A Narração II

Crônica: O cotidiano visto por olhos especiais

Outro gênero da narrativa no qual podemos identificar a apresentação de acontecimentos, sem que haja, a elaboração e o aprofundamento encontrados em uma narrativa, é a crônica.

Diferentes tipos de crônica
A crônica pode receber diferentes classificações, dependendo do tema por ela desenvolvido. Assim, fala-se da crônica mundana (trata de fatos ou acontecimentos característicos de uma sociedade), lírica (expressão de um estado de espírito do cronista), filosófica (reflexão a partir de um fato ou evento), humorística (visão irônica ou cômica dos fatos apresentados) e jornalística (apresentação periódica de aspectos particulares de noticias ou fatos; pode ser policial, esportiva, política etc.).

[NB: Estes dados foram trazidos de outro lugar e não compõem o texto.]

-- ==== Sys2Proof/Machine/State.lean ====
section
/-! DEFINITION. The state of the closed model (spec/10_state.md): the block's registers, the environment state it
touches, the model's bookkeeping, and the model's own fields. Everything is plain data. -/

namespace Sys2Proof.Machine

/-- R21: the receiver's five phases, a closed enumeration (R91). -/
inductive RxPhase where
  | awaitStart | readLength | readPayload | verifyChecksum | awaitEnd
  deriving DecidableEq, Repr

/-- R29, R30: the sender's nine phases, a closed enumeration (R91). -/
inductive TxPhase where
  | idle | emitStart | emitLength | emitPayload | emitChecksum | emitEnd | waitEntry | wait | done
  deriving DecidableEq, Repr

/-- R87: the status of an agent's step. -/
inductive Status where
  | waiting | progressed | completed
  deriving DecidableEq, Repr

/-- R204: the observation events, the complete list. -/
inductive Event where
  | rxNoise (b : Byte)
  | rxStart
  | rxLength (len : Byte)
  | rxLengthReject (len : Byte)
  | rxPayload (b : Byte)
  | rxChecksumOk
  | rxChecksumReject (expected got : Byte)
  | rxAccept (len : Byte)
  | rxEndReject (b : Byte)
  | txStart (len : Byte)
  | txByte (b : Byte)
  | txAck
  | txDiscard (b : Byte)
  | txTimeout
  deriving DecidableEq, Repr

/-- R201: the two faults, with the information each records. A fault stops the machine for good (R42); the stop is safe:
no claim can be proved about what the hardware would do after a misuse the spec leaves open (decision D24). -/
inductive Fault where
  /-- Code 1, F_START_BUSY: TX_START while an instance is in progress; records `tx.phase`. Safe. -/
  | startBusy (phase : TxPhase)
  /-- Code 2, F_START_LEN: TX_START with `len > CAP`; records `len`. Safe. -/
  | startLen (len : Byte)
  deriving DecidableEq, Repr

/-- The refusals of R202, by name, and that of an operation without a meaning. All are safe: nothing can be proved past
them. -/
inductive Refusal where
  /-- Raised by exec's arm of an operation that has no meaning yet (none is left). Safe. -/
  | notModelled (mnemonic : String)
  /-- R202, R91: raised by the fetch on a selector that matches no row of R89; no state has one. Safe. -/
  | reservedSelector (w : BitVec 6)
  /-- R202, R91: raised by the fetch on a command code 0x7 to 0xF. Safe. -/
  | reservedCommand (code : BitVec 4)
  /-- R90, R93: raised by the fetch, or by TX_START, when operand bytes are missing or too many (log entry 8). Safe. -/
  | operandCount (code : BitVec 4) (got : Nat)
  /-- R202, R60: raised by an operation that would access a buffer element outside 0..CAP-1. Safe. -/
  | bufferIndex (index : Nat)
  /-- R202, R6: raised by every move of a model whose parameters are outside their ranges. Safe. -/
  | parameterRange
  /-- R202, decision D30: raised by TICK and TX.WAIT_ENTRY when a tick value plus ACK_WAIT_PERIOD would not fit a finite
  TICK_W (log entry 7). Safe. -/
  | tickOverflow
  deriving DecidableEq, Repr

/-- R38, R39, R41: one slot of the channel, with the model's overrun flag. -/
structure Slot where
  avail : Bool
  data : Byte
  overrun : Bool
  deriving DecidableEq, Repr

/-- R60: a buffer is the list of its elements in index order. -/
abbrev Buffer := List Byte

/-- R20 to R25: the receiver's registers and its payload buffer. -/
structure Receiver where
  phase : RxPhase
  /-- `rx.exp_len`. -/
  expLen : Byte
  count : Byte
  acc : Byte
  pbuf : Buffer
  deriving DecidableEq, Repr

/-- R28 to R36: the sender's registers and its payload buffer. -/
structure Sender where
  phase : TxPhase
  len : Byte
  txbuf : Buffer
  chk : Byte
  idx : Byte
  retry : RetryCount
  deadline : Nat
  deriving DecidableEq, Repr

/-- R44: the output signals a step drives. Kept for an observer until the next move; no rule reads them (log entry 5). -/
structure StepOut where
  fwdTake : Bool
  fwdPut : Bool
  fwdPutData : Byte
  revTake : Bool
  revPut : Bool
  revPutData : Byte
  rxStatus : BitVec 2
  txStatus : BitVec 2
  deriving DecidableEq, Repr

/-- R44: an output signal that a step does not drive is 0. -/
def StepOut.zero : StepOut :=
  { fwdTake := false, fwdPut := false, fwdPutData := 0, revTake := false, revPut := false, revPutData := 0,
    rxStatus := 0, txStatus := 0 }

/-- R180, R181: a move as the scheduler, the host or the environment asks for it: a resumption of an agent, whose
selector the state gives (R88), or a command. -/
inductive Move where
  /-- `rx_step`, R110. -/
  | stepRx
  /-- `tx_step`, R142. -/
  | stepTx
  /-- A command code of R90 with its operand bytes. -/
  | command (code : BitVec 4) (operands : List Byte)
  deriving DecidableEq, Repr

/-- The state of the closed model. -/
structure State where
  /-- R6: the parameters; no move changes them. -/
  params : Params
  rx : Receiver
  /-- R26: the payload of the last accepted frame. -/
  rbuf : Buffer
  /-- R27: its length. -/
  rlen : Byte
  tx : Sender
  /-- R38: the slot from sender to receiver. -/
  fwd : Slot
  /-- R39: the slot from receiver to sender. -/
  rev : Slot
  /-- R40: the logical clock. -/
  clock : Nat
  /-- R42: none, or the fault that stopped the model. -/
  fault : Option Fault
  /-- R43: the events so far, oldest first. -/
  trace : List Event
  /-- R44: what the last move drove. -/
  out : StepOut
  /-- The model's own: the moves still to come, next first (R181, log entry 2). -/
  sched : List Move
  /-- The model's own: how many draws have been made (log entry 4). -/
  draws : Nat
  deriving DecidableEq, Repr

/-- R52, R53, R232: the state before any step, for given parameters: the block in its reset state, an empty environment
with clock T0. The draws are those numbered 0, 1, … : pbuf, txbuf, FWD.data, REV.data. -/
def State.powerOn (p : Params) : State :=
  { params := p
    rx := { phase := .awaitStart, expLen := 0, count := 0, acc := 0, pbuf := drawBytes 0 p.cap }
    rbuf := List.replicate p.cap 0
    rlen := 0
    tx := { phase := .idle, len := 0, txbuf := drawBytes p.cap p.cap, chk := 0, idx := 0, retry := 0, deadline := 0 }
    fwd := { avail := false, data := Config.freeByte (2 * p.cap), overrun := false }
    rev := { avail := false, data := Config.freeByte (2 * p.cap + 1), overrun := false }
    clock := p.t0
    fault := none
    trace := []
    out := StepOut.zero
    sched := []
    draws := 2 * p.cap + 2 }

/-- The machine right after power-on, with the parameters of log entry 3 and no move to come (log entry 2). -/
def State.reset : State := State.powerOn Params.default

/-- The outcome of a move. -/
abbrev Result := Host.Outcome State Fault Refusal

end Sys2Proof.Machine
end

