/-! ### The selector of a state (R88) -/

theorem rxSelector_fields (s : State) :
    (rxSelector s).getLsbD 5 = false ∧ (rxSelector s).getLsbD 4 = s.fwd.avail ∧
      (rxSelector s).extractLsb' 0 4 = s.rx.phase.code.setWidth 4 := by
  unfold rxSelector
  cases s.fwd.avail <;> cases s.rx.phase <;> exact ⟨rfl, rfl, rfl⟩

theorem txSelector_fields (s : State) :
    (txSelector s).getLsbD 5 = true ∧ (txSelector s).getLsbD 4 = s.rev.avail ∧
      (txSelector s).extractLsb' 0 4 = s.tx.phase.code := by
  unfold txSelector
  cases s.rev.avail <;> cases s.tx.phase <;> exact ⟨rfl, rfl, rfl⟩

/-- Settles O8: the fields are read off for each value of the slot's flag and of the phase. -/
theorem selectorIsComputedFromTheState : Obligations.SelectorIsComputedFromTheState := by
  intro s
  obtain ⟨hagent, havail, hphase⟩ := rxSelector_fields s
  exact ⟨hagent, havail, hphase, txSelector_fields s⟩

/-- R89, R110: the receiver's handler of a phase. -/
def RxPhase.handler : RxPhase → Instr
  | .awaitStart => .rxAwaitStart
  | .readLength => .rxReadLength
  | .readPayload => .rxReadPayload
  | .verifyChecksum => .rxVerifyChecksum
  | .awaitEnd => .rxAwaitEnd

/-- R89, R142: the sender's handler of a phase. -/
def TxPhase.handler : TxPhase → Instr
  | .idle => .txIdle
  | .emitStart => .txEmitStart
  | .emitLength => .txEmitLength
  | .emitPayload => .txEmitPayload
  | .emitChecksum => .txEmitChecksum
  | .emitEnd => .txEmitEnd
  | .waitEntry => .txWaitEntry
  | .wait => .txWait
  | .done => .txDone

/-- The receiver's selector decodes to the handler of its phase when FWD holds a byte, else to RX.NOBYTE (R110). -/
theorem decodeSelector_rxSelector (s : State) :
    decodeSelector (rxSelector s) = .ok (if s.fwd.avail then s.rx.phase.handler else .rxNobyte) := by
  unfold rxSelector
  cases s.fwd.avail <;> cases s.rx.phase <;> rfl

/-- The sender's selector decodes to the handler of its phase, whatever REV holds (R142). -/
theorem decodeSelector_txSelector (s : State) : decodeSelector (txSelector s) = .ok s.tx.phase.handler := by
  unfold txSelector
  cases s.rev.avail <;> cases s.tx.phase <;> rfl

/-! ### What a step of an agent reports (R87) -/

section Reports

variable {s t : State} {rest : List Move}

/-- A receiver step that answers a next state executed what its selector decodes to (R110). -/
theorem step_stepRx_next (hf : s.fault = none) (hs : s.sched = .stepRx :: rest) (h : step s = .next t) :
    exec (if s.fwd.avail then s.rx.phase.handler else .rxNobyte) { s with sched := rest } = .next t := by
  rw [step_cons hf hs] at h
  obtain ⟨i, hd, hi, -⟩ := perform_next h
  cases (decodeSelector_rxSelector { s with sched := rest }).symm.trans hd
  exact hi

/-- A sender step that answers a next state executed the handler of its phase (R142). -/
theorem step_stepTx_next (hf : s.fault = none) (hs : s.sched = .stepTx :: rest) (h : step s = .next t) :
    exec s.tx.phase.handler { s with sched := rest } = .next t := by
  rw [step_cons hf hs] at h
  obtain ⟨i, hd, hi, -⟩ := perform_next h
  cases (decodeSelector_txSelector { s with sched := rest }).symm.trans hd
  exact hi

Veja um exemplo de crônica que pode ser definida como mundana, porque seu autor enumera uma serie de fatos desagradáveis que, cotidianamente, nos fazem perder o bom humor.

Desabafo

“Desculpem-me, mas não dá pra fazer uma cronicazinha divertida hoje. Simplesmente não dá. Não tem como disfarçar: esta é uma típica manhã de segunda-feira. A começar pela luz acesa da sala que esqueci ontem à noite. Seis recados para serem respondidos na secretária eletrônica. Recados chatos. Contas para pagar que venceram ontem. Estou nervoso. Estou zangado.

É preciso denunciar os crimes que a vida moderna comete contra a criatura humana. Lembrei-me de uma crônica dos anos 60 do Paulo Mendes Campos. ‘Coisas abomináveis’. Ele lista as violências cometidas contra o pobre bicho-homem, da vacina antivariólica à ‘moça que não sabe que mulher só pode falar um palavrão por semana’. Mas é preciso atualizar a lista das coisas abomináveis. Aqui vai meu grito de guerra.

Os reality shows. Ficar ouvindo conversa de gente que comenta os reality shows. Ir a um restaurante e sentar à mesa ao lado de seres que participaram de reality shows. Chegar em casa e reparar que só tem um recado na secretária eletrônica no domingo.

O recado é de alguém querendo vender plano de saúde. Fila pra pagar estacionamento em shopping Center. Boleto bancário. Carnê do IPVA e do IPTU. Gente que fura a fila. Engarrafamento em São Paulo. Engarrafamento naquelas ruazinhas de Botafogo. Motorista que enfia o carro na sua frente. Motorista que rouba a sua vaga. Fila de repartição pública. Funcionário que repete que o expediente acabou e que é pra voltar no dia seguinte. Gerente de banco que quando você pergunta se o dólar vai subir ele responde que ‘pode baixar, subir ou continuar n mesmo patamar’. Acampar em Mauá com chuva. [...] Perder a carteira. Perder a chave de casa. Ir ao dentista. Conta de dentista. Jornal largando tinta. Meia molhada.

Chega! Na próxima crônica, prometo escrever sobre as coisas maravilhosas da vida no planeta. E obrigado por ouvirem o meu desabafo.”
CARNEIRO, João Emanuel. In: Veja/RJ, 11 set. 2002.


PROPOSTA DE PRODUÇÃO DE TEXTO

Você acabou de ler uma crônica em que João Emanuel Carneiro identificou uma série de acontecimentos irritantes que acontecem com freqüência na vida de um adulto de meia-idade. No fim do texto ele promete que sua próxima crônica será sobre as coisas maravilhosas da vida no planeta.
Transcrevemos, a seguir, algumas passagens dessa crônica.

Ainda bem

“É verdade que o mundo moderno na maioria das vezes transforma nossa vida num inferno. Mas há exceções. Por exemplo:

Descobrir que o elevador já está no seu andar. Comida de restaurante entregue em casa – de preferência um bacalhau à lagareria numa tarde chuvosa de domingo. Água de geladeira. Pacote cheio de sorvete que você tinha esquecido no congelador. Aliás, como era possível a vida antes do sorvete? [...]

Um bom sofá macio. Uma longa chuveirada. Dia em que não se tem que fazer absolutamente nada. Uma brisa fresca inesperada em meio a um dia quente.”

CARNEIRO, João Emanuel. In: Veja/RJ, 11 set. 2002.


Agora é a sua vez! Escreva uma crônica em que você identifique os pequenos acontecimentos que marcam nosso dia-a-dia e nos enchem de alegria.